Here's the part that matters for untrusted multi-tenancy, and I'll be precise so this post doesn't earn a correction. Because Workers pack many tenants into a shared V8 process, the historic concern is the isolate escape: a bug in the shared V8 engine that lets one tenant's code read or influence a co-located tenant's memory. This is not hypothetical — V8 is one of the most attacked pieces of software on earth, and Cloudflare invests heavily in hardening the runtime, layering process- and account-level separation, and mitigating side channels precisely because the in-process boundary is the exposed one. The point isn't that Workers are insecure; they run an enormous amount of hostile internet traffic safely. The point is structural: when the boundary is a language runtime shared across tenants, a single engine bug has a wide blast radius by construction.

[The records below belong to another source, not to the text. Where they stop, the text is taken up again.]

-- ==== Sys2Proof/Tests/Slice0.lean ====
section
/-!
SUPPORT. Tests: ill-formed commands that the checks refuse, worked examples of the manual, and for each statement with hypotheses
a small state on which the hypotheses of its clauses hold together.
-/

namespace Sys2Proof.Tests

set_option Elab.async false

open Sys2Proof Sys2Proof.Machine

/-! ## Small states -/

/-- The memory up: READY with 1 GiB and refresh running. -/
def mecUp : Mec := { Mec.powerOn with state := .ready, size := some 1073741824, refreshRunning := true }

/-- A block whose memory is up, with no array. -/
def up : State := { State.reset with mec := mecUp }

/-- An ACTIVE member's channel. -/
def activeChan (p : Nat) : Channel :=
  { Channel.resetRecord p with member := { state := .active, cause := none, errors := 0 }, idleReported := true }

/-- The array record of a small PARITY3 array with its fence at its top. -/
def smallArray : ArrayRec :=
  { layout := .parity3, number := 7, reserved := 1, containers := 10, seq := 5, fence := 10 }

/-- A NORMAL array of three ACTIVE members with empty tables. -/
def normal : State :=
  { up with
    ctm := { Ctm.resetRecord with state := .normal },
    chans := #v[activeChan 0, activeChan 1, activeChan 2, Channel.resetRecord 3],
    tables := { Tables.blank with buckets := 65536, array := some smallArray, freeList := [4, 5, 6] },
    inUse := true,
    mec := { mecUp with map := some { buckets := 65536, containers := 10, pool := 67108864 } } }
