-- ==== Sys2Proof/Word.lean ====
section
/-! DEFINITION. The widths of the block's values (spec 00_scope R6, R8). All values are unsigned. -/

namespace Sys2Proof

/-- A memory byte, a V register, a timer: 8 bits (R6). -/
abbrev Byte := BitVec 8

/-- An instruction word, I, PC, a return address: 16 bits (R6). -/
abbrev Word := BitVec 16

/-- The 12-bit address field NNN of an instruction (30_encoding R72). -/
abbrev Addr := BitVec 12

/-- A register selector X or Y: every value 0 to 15 is legal (10_state R21). -/
abbrev Reg := Fin 16

/-- A logical key index 0x0 to 0xF (10_state R30). -/
abbrev Key := Fin 16

/-- VF, general register 15 (10_state R23). -/
abbrev Reg.vf : Reg := 15

/-- V0, read implicitly by BNNN (10_state R21). -/
abbrev Reg.v0 : Reg := 0

end Sys2Proof
end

With Firecracker, the same class of bug is contained differently. Attacker and victim sit in separate VMs with separate kernels and separate address spaces; a guest-level exploit stays inside its own microVM, and to reach a neighbor it would have to escape the hypervisor — a far narrower target. The blast radius of arbitrary code is one disposable VM. That is the trade you're buying with the extra megabytes and milliseconds: not a magic guarantee, but a smaller, hardware-enforced boundary between mutually-untrusting tenants.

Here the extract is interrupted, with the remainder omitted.